Task: Below are some records; output exactly the lines from the line with "unfold State.judgeFog" to the line with "k.count + 1 := by", both ends kept, and nothing more.
▼
-- ==== Sys2Proof/Proofs/ChangesOfEvents.lean ====
section
/-!
SUPPORT. The keypad controller, the slips, the deliveries and the timers as series of changes.
-/

namespace Sys2Proof.Machine

open State (Change Changes)

/-! ### The keypad controller -/

section keypad
variable {s : State} (now : SlotCount) (p : Image)

theorem State.judgeFog_changes : s.Changes (s.judgeFog p) := by
  have hjudged (b : Bool) : s.Changes ((s.mapKeypad fun k => { k with fog := b }).publishFog) := .of_change (.fog b)
  have hraised (b c : Bool) : s.Changes
      (if c then ((s.mapKeypad fun k => { k with fog := b }).publishFog).raise .fog
       else (s.mapKeypad fun k => { k with fog := b }).publishFog) :=
    .ite (fun _ => (hjudged b).andThen (.raise .fog)) fun _ => hjudged b
  unfold State.judgeFog
  exact .ite (fun _ => (hraised _ _).trans (State.fogNotice_changes p)) fun _ => hraised _ _

/-- One entry more. -/
theorem Keypad.count_succ {k : Keypad} (h : k.count < 32) :
    Keypad.count { k with writeCounter := k.writeCounter + 1 } = k.count + 1 := by
  unfold Keypad.count at *
  bv_omega

theorem State.writeEntry_keypad (kind : EntryKind) (subject : Byte) (s : State) :
    (s.writeEntry now kind subject).keypad = { s.keypad with writeCounter := s.keypad.writeCounter + 1 } := rfl

theorem State.writeGap_keypad (s : State) :
    (s.writeGap now).keypad = { s.keypad with writeCounter := s.keypad.writeCounter + 1, gap := 0 } := rfl

theorem State.writeGap_changes (h : s.keypad.count < 32) : s.Changes (s.writeGap now) :=
  (Changes.of_change (.entry now .gap _ h)).andThen (.gap 0 (Nat.zero_le _))

theorem State.offer_changes (kind : EntryKind) (subject : Byte) : s.Changes (s.offer now kind subject) := by
  unfold State.offer
  refine .ite (fun _ => .ite (fun _ => .of_change (.gap _ (Nat.min_le_left _ _))) fun hroom => ?_) fun _ => .refl s
  have hcount : s.keypad.count < 32 := by omega
  refine .ite (fun _ => .ite (fun _ => ?_) fun hne => ?_) fun _ => .of_change (.entry now kind subject hcount)
  · exact (State.writeGap_changes now hcount).andThen (.gap 1 (by decide))
  · refine (State.writeGap_changes now hcount).andThen (.entry now kind subject ?_)
    have hsucc : (s.writeGap now).keypad.count = s.keypad.count + 1 := Keypad.count_succ hcount
    omega

theorem State.deliverReadCounter_changes : s.Changes (s.deliverReadCounter now) := by
  have htaken : s.Changes s.takeReadCounter := .of_change .readCounter
  rw [State.deliverReadCounter_eq]
  exact .ite (fun h => htaken.trans (State.writeGap_changes now h.2.1)) fun _ => htaken

theorem State.give_changes (e : KeyEvent) : s.Changes (s.give now p e) := by
  have hoffered : s.Changes (s.offer now e.kind e.subject) := State.offer_changes now _ _
  unfold State.give
  dsimp only
  split
  · exact hoffered
  · exact hoffered.trans (State.powerKeyPress_changes now p)
  · exact hoffered.trans State.powerKeyRelease_changes

theorem State.give_foldl_changes (es : List KeyEvent) : s.Changes (es.foldl (State.give now p) s) :=
  .foldl _ (fun _ e _ => State.give_changes now p e) (.refl s)

theorem State.finishRebaseline_changes : s.Changes s.finishRebaseline := by
  unfold State.finishRebaseline
  split
  · exact .ite (fun _ => .of_change (.rebaselineEnd _ _)) fun _ => .refl s
  · exact .refl s

theorem State.stopRebaseline_changes : s.Changes s.stopRebaseline := by
  unfold State.stopRebaseline
  split
  · split
    · exact (Changes.of_change (.keypad _ rfl rfl rfl rfl id)).andThen (.rebaselineEnd _ _)
    · exact .refl s
  · exact .refl s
▲
Solution for this task:
  unfold State.judgeFog
  exact .ite (fun _ => (hraised _ _).trans (State.fogNotice_changes p)) fun _ => hraised _ _

/-- One entry more. -/
theorem Keypad.count_succ {k : Keypad} (h : k.count < 32) :
    Keypad.count { k with writeCounter := k.writeCounter + 1 } = k.count + 1 := by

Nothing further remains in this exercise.